There is a growing body of research on patient experiences with TGCT. The current study extends this existing research by employing a more robust, mixed-methods approach to elicit direct input from patients, including those who experienced improvements in the clinical trial, to further inform the anchor-based definitions of meaningful change for multiple COAs. This mixed-methods study is strengthened by the fact that both qualitative and quantitative data were obtained from patients participating in the same trial. Qualitative input was used to directly inform the selection of the most appropriate anchor categories in the quantitative responder analyses; to our knowledge, this is the first published report using this approach.
A total of 96 patients from the Phase 3 MOTION trial completed embedded exit interviews, representing 78% of the total sample. Of those patients who debriefed on the PGIS and PGIC, the majority considered a “minimally improved” response on the PGIC-ROM (n = 19/26, 73%) and PGIC-PF (n = 14/21, 67%) as representing meaningful change, supporting the justification for the “minimally improved” category as the primary anchor category for the responder definition analyses. The proportion of patients who indicated in the qualitative interviews that they consider this response category to represent meaningful change is valuable as it provides concrete patient-centered evidence supporting the “minimally improved” category as the key data point for the responder analyses. Although researchers often pre-specify and/or use this value to define responder thresholds, it is often without direct patient input or objective support and is therefore a frequent point of regulatory scrutiny. The interviews also provided data on how strongly to consider data from the “much improved” category, as approximately one-fourth of the patients reported that they considered this to be a minimally meaningful change. The inclusion of qualitative data as supportive evidence for anchor-based quantitative methods allows for patient insights on the MCID, reflecting the patient treatment experience. This approach goes beyond statistically significant differences to highlight the more concrete improvements that patients experience and the tangible reasons that the changes matter. While the responder definition requires a fixed threshold, the CDF curves showed that the separation between the treatment groups for all three COAs persisted across a very wide range of possible thresholds below and above the proposed values.

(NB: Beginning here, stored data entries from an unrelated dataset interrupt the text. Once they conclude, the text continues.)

/-- The vector source codes of a word in the order in which LIT positions take their literals (R43, R324, R360). -/
def vsrcs : Instr → List (BitVec 7)
  | .nop _ _ _ => []
  | .vadd _ a b => [a, b]
  | .vsub _ a b => [a, b]
  | .vmul _ a b => [a, b]
  | .vmin _ a b => [a, b]
  | .vmax _ a b => [a, b]
  | .vabsd _ a b => [a, b]
  | .vand _ a b => [a, b]
  | .vor _ a b => [a, b]
  | .vxor _ a b => [a, b]
  | .vandn _ a b => [a, b]
  | .vshl _ a b => [a, b]
  | .vshr _ a b => [a, b]
  | .vsra _ a b => [a, b]
  | .vcmpEq _ a b => [a, b]
  | .vcmpNe _ a b => [a, b]
  | .vcmpLt _ a b => [a, b]
  | .vcmpLe _ a b => [a, b]
  | .vcmpGt _ a b => [a, b]
  | .vcmpGe _ a b => [a, b]
  | .vcmpUn _ a b => [a, b]
  | .vcmpOrd _ a b => [a, b]
  | .vcvt _ a _ => [a]
  | .vrcp _ a b => [a, b]
  | .vrsq _ a b => [a, b]
  | .vsqrt _ a b => [a, b]
  | .vex2 _ a b => [a, b]
  | .vlg2 _ a b => [a, b]
  | .vsin _ a b => [a, b]
  | .vcos _ a b => [a, b]
  | .vtnh _ a b => [a, b]
  | .vshup _ a _ => [a]
  | .vshdn _ a _ => [a]
  | .vshxor _ a _ => [a]
  | .vshidx _ a b => [a, b]
  | .vlredAdd _ a b => [a, b]
  | .vlredMin _ a b => [a, b]
  | .vlredMax _ a b => [a, b]
  | .vlredAnd _ a b => [a, b]
  | .vlredOr _ a b => [a, b]
  | .vlredXor _ a b => [a, b]
  | .vscanAdd _ a b => [a, b]
  | .vscanMax _ a b => [a, b]
  | .vpopc _ a b => [a, b]
  | .vclz _ a b => [a, b]
  | .vbrev _ a b => [a, b]
  | .vpklo _ a b => [a, b]
  | .vpkhi _ a b => [a, b]
  | .vunlo _ a b => [a, b]
  | .vunhi _ a b => [a, b]
  | .vldB _ a _ => [a]
  | .vldH _ a _ => [a]
  | .vldW _ a _ => [a]
  | .vldD _ a _ => [a]
  | .vldQ _ a _ => [a]
  | .vstB d a _ => [a, d]
  | .vstH d a _ => [a, d]
  | .vstW d a _ => [a, d]
  | .vstD _ a _ => [a]
  | .vstQ _ a _ => [a]
  | .ldfA _ a _ => [a]
  | .ldfB _ a _ => [a]
  | .ldfC _ a _ => [a]
  | .stfC _ a _ => [a]
  | .vldaWg _ a _ => [a]
  | .vldaDie _ a _ => [a]
  | .vldaPkg _ a _ => [a]
  | .vldaDom _ a _ => [a]
  | .vstrWg d a _ => [a, d]
  | .vstrDie d a _ => [a, d]
  | .vstrPkg d a _ => [a, d]
  | .vstrDom d a _ => [a, d]
  | .vatomWgAdd _ a _ => [a]
  | .vatomWgMin _ a _ => [a]
  | .vatomWgMax _ a _ => [a]
  | .vatomWgAnd _ a _ => [a]
  | .vatomWgOr _ a _ => [a]
  | .vatomWgXor _ a _ => [a]
  | .vatomWgXchg _ a _ => [a]
  | .vatomWgCas _ a _ => [a]
  | .vatomDieAdd _ a _ => [a]
  | .vatomDieMin _ a _ => [a]
  | .vatomDieMax _ a _ => [a]
  | .vatomDieAnd _ a _ => [a]
  | .vatomDieOr _ a _ => [a]
  | .vatomDieXor _ a _ => [a]
  | .vatomDieXchg _ a _ => [a]
  | .vatomDieCas _ a _ => [a]
  | .vatomPkgAdd _ a _ => [a]
  | .vatomPkgMin _ a _ => [a]
  | .vatomPkgMax _ a _ => [a]
  | .vatomPkgAnd _ a _ => [a]
  | .vatomPkgOr _ a _ => [a]
  | .vatomPkgXor _ a _ => [a]
  | .vatomPkgXchg _ a _ => [a]
  | .vatomPkgCas _ a _ => [a]
  | .vatomDomAdd _ a _ => [a]
  | .vatomDomMin _ a _ => [a]
  | .vatomDomMax _ a _ => [a]
  | .vatomDomAnd _ a _ => [a]
  | .vatomDomOr _ a _ => [a]
  | .vatomDomXor _ a _ => [a]
  | .vatomDomXchg _ a _ => [a]
  | .vatomDomCas _ a _ => [a]
  | .nmredAdd d a _ => [a, d]
  | .nmredMin d a _ => [a, d]
  | .nmredMax d a _ => [a, d]
  | .mma _ _ _ => []
  | .mmac _ _ _ => []
  | .mmaz _ _ _ => []
  | .hcvt _ a b => [a, b]
  | .hcvtb _ a _ => [a]
  | .hexp _ _ _ => []
  | .hadd _ _ _ => []
  | .hsub _ _ _ => []
  | .hneg _ _ _ => []
  | .hscl _ _ _ => []
  | .hdot _ _ _ => []
  | .hdotn _ _ _ => []
  | .hrot _ _ b => [b]
  | .sadd _ _ _ => []
  | .ssub _ _ _ => []
  | .smul _ _ _ => []
  | .sand _ _ _ => []
  | .sor _ _ _ => []
  | .sxor _ _ _ => []
  | .sshl _ _ _ => []
  | .sshr _ _ _ => []
  | .ssra _ _ _ => []
  | .smin _ _ _ => []
  | .smax _ _ _ => []
  | .scmpEq _ _ _ => []
  | .scmpNe _ _ _ => []
  | .scmpLt _ _ _ => []
  | .scmpLe _ _ _ => []
  | .scmpGt _ _ _ => []
  | .scmpGe _ _ _ => []
  | .scmpLtu _ _ _ => []
  | .scmpGeu _ _ _ => []
  | .vcalli _ a _ => [a]
  | .pand _ _ _ => []
  | .por _ _ _ => []
  | .pxor _ _ _ => []
  | .pandn _ _ _ => []
  | .fma _ a b c => [a, b, c]
  | .fms _ a b c => [a, b, c]
  | .sel _ a b _ => [a, b]
  | .imad _ a b c => [a, b, c]
  | .smovi _ _ => []
  | .smovhi _ _ => []
  | .saddi _ _ => []
  | .sandi _ _ => []
  | .mode _ _ => []
  | .br _ _ => []
  | .brz _ _ => []
  | .brnz _ _ => []
  | .brany _ _ => []
  | .brall _ _ => []
  | .brdiv _ _ => []
  | .call _ _ => []
  | .calli _ _ => []
  | .ret _ _ => []
  | .rjoin _ _ => []
  | .exit _ _ => []
  | .exitl _ _ => []
  | .sbal _ _ => []
  | .pset _ _ => []
  | .pcnt _ _ => []
  | .sld _ _ => []
  | .sst _ _ => []
  | .sldd _ _ => []
  | .vrget _ _ => []
  | .vrset _ _ => []
  | .brew _ _ => []
  | .xrel _ _ => []
  | .claim _ _ => []
  | .surr _ _ => []
  | .bara _ _ => []
  | .barw _ _ => []
  | .baraw _ _ => []
  | .barq _ _ => []
  | .barwg _ _ => []
  | .fenceWgAcq _ _ => []
  | .fenceWgRel _ _ => []
  | .fenceWgFull _ _ => []
  | .fenceDieAcq _ _ => []
  | .fenceDieRel _ _ => []
  | .fenceDieFull _ _ => []
  | .fencePkgAcq _ _ => []
  | .fencePkgRel _ _ => []
  | .fencePkgFull _ _ => []
  | .fenceDomAcq _ _ => []
  | .fenceDomRel _ _ => []
  | .fenceDomFull _ _ => []
  | .nmfenceWg _ _ => []
  | .nmfenceDie _ _ => []
  | .nmfencePkg _ _ => []
  | .nmfenceDom _ _ => []
  | .tfenceWg _ _ => []
  | .tfenceDie _ _ => []
  | .tfencePkg _ _ => []
  | .tfenceDom _ _ => []
  | .batchK _ _ => []
  | .batchA _ _ => []
  | .batchN _ _ => []
  | .batchG _ _ => []
  | .waitbK _ _ => []
  | .waitbA _ _ => []
  | .waitbN _ _ => []
  | .waitbG _ _ => []
  | .kld _ _ => []
  | .kst _ _ => []
  | .klut _ _ => []
  | .lqry _ _ => []
  | .lapp _ _ => []
  | .lctl _ _ => []
  | .lpf _ _ => []
  | .qpush _ _ => []
  | .qpop _ _ => []
  | .qtry _ _ => []
  | .dcset _ _ => []
  | .dcdec _ _ => []
  | .dcatt _ _ => []
  | .mark _ _ => []
  | .cut _ _ => []
  | .graft _ _ => []
  | .unmark _ _ => []
  | .enter _ _ => []
  | .svc _ _ => []
  | .bkpt _ _ => []
  | .srd _ _ => []
  | .swr _ _ => []
  | .wakewSignal _ _ => []
  | .wakewWait _ => []
  | .yield _ _ => []
  | .tret _ _ => []
  | .shln _ _ => []
  | .hsetn _ _ => []
  | .unassignedOpcode _ => []
  | .undefinedClassH _ => []
  | .clauseStart => []
  | .shortLatencyWriteback _ _ => []
  | .memoryAccessComplete _ _ => []
  | .sfuComplete _ _ => []
  | .mmaResult _ _ => []
  | .checksumCompare _ _ _ => []
  | .checksumRerunResult _ _ _ => []
  | .headingCommit _ _ => []
  | .claimGrant _ => []
  | .surrReturn _ => []
  | .warpRetire _ => []
  | .deferredTrap _ => []
  | .bkptDelivery _ => []
  | .workgroupPlacement _ => []
  | .temperatureReading _ _ => []
  | .droopEvent _ => []
  | .starvationPriority _ _ => []
  | .iterationSpawn _ => []
  | .counterReleaseDeferred _ => []
  | .caskRefill _ => []
  | .kilnExpand _ => []
  | .kilnPack _ => []
  | .latticeLoad _ => []
  | .batchComplete _ _ => []
  | .combinerApply _ => []
  | .lanternAppend _ _ => []
  | .lanternQuery _ _ => []
  | .stagingFill _ => []
  | .lctlCreate _ _ => []
  | .lctlFree _ _ => []
  | .lctlTrunc _ _ => []
  | .lctlMap1 _ _ => []
  | .lctlUnmap1 _ _ => []
  | .lctlMap2 _ _ => []
  | .lctlPool _ _ => []
  | .lctlSettier _ _ => []
  | .lctlPfmode _ _ => []
  | .lanternPrefetchHint _ _ => []
  | .remoteWriteAck _ _ => []
  | .remoteWriteTimeout _ _ => []
  | .gateCommit _ => []
  | .wakeMessage _ => []
  | .coreUngate _ => []
  | .dbell _ _ _ => []
  | .replay _ _ => []
  | .frcons _ _ => []
  | .trcons _ _ => []
  | .nrcons _ _ => []
  | .controlRegisterWrite _ _ => []
  | .launch _ _ => []
  | .load _ _ => []
  | .unload _ _ => []
  | .preempt _ _ => []
  | .contextSave _ => []
  | .resume _ _ => []
  | .signal _ _ => []
  | .barrier _ _ => []
  | .trapres _ _ => []
  | .kill _ _ => []
  | .cask _ _ => []
  | .migrate _ _ => []
  | .migrationCopy _ => []
  | .inval _ _ => []
  | .tencfg _ _ => []
  | .tenancyCreate _ => []
  | .tenancyReset _ => []
  | .frameAssign _ _ _ => []
  | .coreSetJoin _ _ => []
  | .keySlotLoad _ _ _ => []
  | .hostCxlMemAccess _ => []
  | .packageReset => []
  | .levelAdvance => []
  | .uncorrectableSoftError _ _ => []
  | .droopEventExpiry _ => []
  | .homeNodeRemoteRequest _ => []
  | .remoteBlockFetch _ _ _ => []

/-- The further vector-code positions of a word, its destination or data field, where 127 is illegal and yet counts as a literal
(R41, R44). -/
def vdests : Instr → List (BitVec 7)
  | .nop _ _ _ => []
  | .vadd d _ _ => [d]
  | .vsub d _ _ => [d]
  | .vmul d _ _ => [d]
  | .vmin d _ _ => [d]
  | .vmax d _ _ => [d]
  | .vabsd d _ _ => [d]
  | .vand d _ _ => [d]
  | .vor d _ _ => [d]
  | .vxor d _ _ => [d]
  | .vandn d _ _ => [d]
  | .vshl d _ _ => [d]
  | .vshr d _ _ => [d]
  | .vsra d _ _ => [d]
  | .vcmpEq _ _ _ => []
  | .vcmpNe _ _ _ => []
  | .vcmpLt _ _ _ => []
  | .vcmpLe _ _ _ => []
  | .vcmpGt _ _ _ => []
  | .vcmpGe _ _ _ => []
  | .vcmpUn _ _ _ => []
  | .vcmpOrd _ _ _ => []
  | .vcvt d _ _ => [d]
  | .vrcp d _ _ => [d]
  | .vrsq d _ _ => [d]
  | .vsqrt d _ _ => [d]
  | .vex2 d _ _ => [d]
  | .vlg2 d _ _ => [d]
  | .vsin d _ _ => [d]
  | .vcos d _ _ => [d]
  | .vtnh d _ _ => [d]
  | .vshup d _ _ => [d]
  | .vshdn d _ _ => [d]
  | .vshxor d _ _ => [d]
  | .vshidx d _ _ => [d]
  | .vlredAdd d _ _ => [d]
  | .vlredMin d _ _ => [d]
  | .vlredMax d _ _ => [d]
  | .vlredAnd d _ _ => [d]
  | .vlredOr d _ _ => [d]
  | .vlredXor d _ _ => [d]
  | .vscanAdd d _ _ => [d]
  | .vscanMax d _ _ => [d]
  | .vpopc d _ _ => [d]
  | .vclz d _ _ => [d]
  | .vbrev d _ _ => [d]
  | .vpklo d _ _ => [d]
  | .vpkhi d _ _ => [d]
  | .vunlo d _ _ => [d]
  | .vunhi d _ _ => [d]
  | .vldB d _ _ => [d]
  | .vldH d _ _ => [d]
  | .vldW d _ _ => [d]
  | .vldD d _ _ => [d]
  | .vldQ d _ _ => [d]
  | .vstB _ _ _ => []
  | .vstH _ _ _ => []
  | .vstW _ _ _ => []
  | .vstD d _ _ => [d]
  | .vstQ d _ _ => [d]
  | .ldfA d _ _ => [d]
  | .ldfB d _ _ => [d]
  | .ldfC d _ _ => [d]
  | .stfC d _ _ => [d]
  | .vldaWg d _ _ => [d]
  | .vldaDie d _ _ => [d]
  | .vldaPkg d _ _ => [d]
  | .vldaDom d _ _ => [d]
  | .vstrWg _ _ _ => []
  | .vstrDie _ _ _ => []
  | .vstrPkg _ _ _ => []
  | .vstrDom _ _ _ => []
  | .vatomWgAdd _ _ _ => []
  | .vatomWgMin _ _ _ => []
  | .vatomWgMax _ _ _ => []
  | .vatomWgAnd _ _ _ => []
  | .vatomWgOr _ _ _ => []
  | .vatomWgXor _ _ _ => []
  | .vatomWgXchg _ _ _ => []
  | .vatomWgCas _ _ _ => []
  | .vatomDieAdd _ _ _ => []
  | .vatomDieMin _ _ _ => []
  | .vatomDieMax _ _ _ => []
  | .vatomDieAnd _ _ _ => []
  | .vatomDieOr _ _ _ => []
  | .vatomDieXor _ _ _ => []
  | .vatomDieXchg _ _ _ => []
  | .vatomDieCas _ _ _ => []
  | .vatomPkgAdd _ _ _ => []
  | .vatomPkgMin _ _ _ => []
  | .vatomPkgMax _ _ _ => []
  | .vatomPkgAnd _ _ _ => []
  | .vatomPkgOr _ _ _ => []
  | .vatomPkgXor _ _ _ => []
  | .vatomPkgXchg _ _ _ => []
  | .vatomPkgCas _ _ _ => []
  | .vatomDomAdd _ _ _ => []
  | .vatomDomMin _ _ _ => []
  | .vatomDomMax _ _ _ => []
  | .vatomDomAnd _ _ _ => []
  | .vatomDomOr _ _ _ => []
  | .vatomDomXor _ _ _ => []
  | .vatomDomXchg _ _ _ => []
  | .vatomDomCas _ _ _ => []
  | .nmredAdd _ _ _ => []
  | .nmredMin _ _ _ => []
  | .nmredMax _ _ _ => []
  | .mma _ _ _ => []
  | .mmac _ _ _ => []
  | .mmaz _ _ _ => []
  | .hcvt _ _ _ => []
  | .hcvtb _ _ _ => []
  | .hexp _ _ _ => []
  | .hadd _ _ _ => []
  | .hsub _ _ _ => []
  | .hneg _ _ _ => []
  | .hscl _ _ _ => []
  | .hdot d _ _ => [d]
  | .hdotn d _ _ => [d]
  | .hrot _ _ _ => []
  | .sadd _ _ _ => []
  | .ssub _ _ _ => []
  | .smul _ _ _ => []
  | .sand _ _ _ => []
  | .sor _ _ _ => []
  | .sxor _ _ _ => []
  | .sshl _ _ _ => []
  | .sshr _ _ _ => []
  | .ssra _ _ _ => []
  | .smin _ _ _ => []
  | .smax _ _ _ => []
  | .scmpEq _ _ _ => []
  | .scmpNe _ _ _ => []
  | .scmpLt _ _ _ => []
  | .scmpLe _ _ _ => []
  | .scmpGt _ _ _ => []
  | .scmpGe _ _ _ => []
  | .scmpLtu _ _ _ => []
  | .scmpGeu _ _ _ => []
  | .vcalli _ _ _ => []
  | .pand _ _ _ => []
  | .por _ _ _ => []
  | .pxor _ _ _ => []
  | .pandn _ _ _ => []
  | .fma d _ _ _ => [d]
  | .fms d _ _ _ => [d]
  | .sel d _ _ _ => [d]
  | .imad d _ _ _ => [d]
  | .smovi _ _ => []
  | .smovhi _ _ => []
  | .saddi _ _ => []
  | .sandi _ _ => []
  | .mode _ _ => []
  | .br _ _ => []
  | .brz _ _ => []
  | .brnz _ _ => []
  | .brany _ _ => []
  | .brall _ _ => []
  | .brdiv _ _ => []
  | .call _ _ => []
  | .calli _ _ => []
  | .ret _ _ => []
  | .rjoin _ _ => []
  | .exit _ _ => []
  | .exitl _ _ => []
  | .sbal _ _ => []
  | .pset _ _ => []
  | .pcnt _ _ => []
  | .sld _ _ => []
  | .sst _ _ => []
  | .sldd _ _ => []
  | .vrget _ _ => []
  | .vrset _ _ => []
  | .brew _ _ => []
  | .xrel _ _ => []
  | .claim _ _ => []
  | .surr _ _ => []
  | .bara _ _ => []
  | .barw _ _ => []
  | .baraw _ _ => []
  | .barq _ _ => []
  | .barwg _ _ => []
  | .fenceWgAcq _ _ => []
  | .fenceWgRel _ _ => []
  | .fenceWgFull _ _ => []
  | .fenceDieAcq _ _ => []
  | .fenceDieRel _ _ => []
  | .fenceDieFull _ _ => []
  | .fencePkgAcq _ _ => []
  | .fencePkgRel _ _ => []
  | .fencePkgFull _ _ => []
  | .fenceDomAcq _ _ => []
  | .fenceDomRel _ _ => []
  | .fenceDomFull _ _ => []
  | .nmfenceWg _ _ => []
  | .nmfenceDie _ _ => []
  | .nmfencePkg _ _ => []
  | .nmfenceDom _ _ => []
  | .tfenceWg _ _ => []
  | .tfenceDie _ _ => []
  | .tfencePkg _ _ => []
  | .tfenceDom _ _ => []
  | .batchK _ _ => []
  | .batchA _ _ => []
  | .batchN _ _ => []
  | .batchG _ _ => []
  | .waitbK _ _ => []
  | .waitbA _ _ => []
  | .waitbN _ _ => []
  | .waitbG _ _ => []
  | .kld _ _ => []
  | .kst _ _ => []
  | .klut _ _ => []
  | .lqry _ _ => []
  | .lapp _ _ => []
  | .lctl _ _ => []
  | .lpf _ _ => []
  | .qpush _ _ => []
  | .qpop _ _ => []
  | .qtry _ _ => []
  | .dcset _ _ => []
  | .dcdec _ _ => []
  | .dcatt _ _ => []
  | .mark _ _ => []
  | .cut _ _ => []
  | .graft _ _ => []
  | .unmark _ _ => []
  | .enter _ _ => []
  | .svc _ _ => []
  | .bkpt _ _ => []
  | .srd _ _ => []
  | .swr _ _ => []
  | .wakewSignal _ _ => []
  | .wakewWait _ => []
  | .yield _ _ => []
  | .tret _ _ => []
  | .shln _ _ => []
  | .hsetn _ _ => []
  | .unassignedOpcode _ => []
  | .undefinedClassH _ => []
  | .clauseStart => []
  | .shortLatencyWriteback _ _ => []
  | .memoryAccessComplete _ _ => []
  | .sfuComplete _ _ => []
  | .mmaResult _ _ => []
  | .checksumCompare _ _ _ => []
  | .checksumRerunResult _ _ _ => []
  | .headingCommit _ _ => []
  | .claimGrant _ => []
  | .surrReturn _ => []
  | .warpRetire _ => []
  | .deferredTrap _ => []
  | .bkptDelivery _ => []
  | .workgroupPlacement _ => []
  | .temperatureReading _ _ => []
  | .droopEvent _ => []
  | .starvationPriority _ _ => []
  | .iterationSpawn _ => []
  | .counterReleaseDeferred _ => []
  | .caskRefill _ => []
  | .kilnExpand _ => []
  | .kilnPack _ => []
  | .latticeLoad _ => []
  | .batchComplete _ _ => []
  | .combinerApply _ => []
  | .lanternAppend _ _ => []
  | .lanternQuery _ _ => []
  | .stagingFill _ => []
  | .lctlCreate _ _ => []
  | .lctlFree _ _ => []
  | .lctlTrunc _ _ => []
  | .lctlMap1 _ _ => []
  | .lctlUnmap1 _ _ => []
  | .lctlMap2 _ _ => []
  | .lctlPool _ _ => []
  | .lctlSettier _ _ => []
  | .lctlPfmode _ _ => []
  | .lanternPrefetchHint _ _ => []
  | .remoteWriteAck _ _ => []
  | .remoteWriteTimeout _ _ => []
  | .gateCommit _ => []
  | .wakeMessage _ => []
  | .coreUngate _ => []
  | .dbell _ _ _ => []
  | .replay _ _ => []
  | .frcons _ _ => []
  | .trcons _ _ => []
  | .nrcons _ _ => []
  | .controlRegisterWrite _ _ => []
  | .launch _ _ => []
  | .load _ _ => []
  | .unload _ _ => []
  | .preempt _ _ => []
  | .contextSave _ => []
  | .resume _ _ => []
  | .signal _ _ => []
  | .barrier _ _ => []
  | .trapres _ _ => []
  | .kill _ _ => []
  | .cask _ _ => []
  | .migrate _ _ => []
  | .migrationCopy _ => []
  | .inval _ _ => []
  | .tencfg _ _ => []
  | .tenancyCreate _ => []
  | .tenancyReset _ => []
  | .frameAssign _ _ _ => []
  | .coreSetJoin _ _ => []
  | .keySlotLoad _ _ _ => []
  | .hostCxlMemAccess _ => []
  | .packageReset => []
  | .levelAdvance => []
  | .uncorrectableSoftError _ _ => []
  | .droopEventExpiry _ => []
  | .homeNodeRemoteRequest _ => []
  | .remoteBlockFetch _ _ _ => []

It is also important to point out that while participants in the study were queried on what level of change for individual items on the PROMIS-PF would be meaningful to them, this information cannot be directly translated into a multi-item scale level meaningful change threshold. For example, although most participants who were asked reported that a 1- or 2-point change on each PROMIS-PF item would represent a meaningful change on that particular item, the overall threshold estimate of meaningful change for the full PROMIS-PF scale did not reflect a value that would represent > 1 or 2 point changes on every single item. There was substantial qualitative and quantitative data in the current study supporting that such a threshold value would represent an unreasonably high bar. Thus although it may be interesting and helpful from a qualitative perspective to understand what a meaningful change is on any particular individual item, this information, by itself, cannot be combined across all items to yield scale level meaningful change.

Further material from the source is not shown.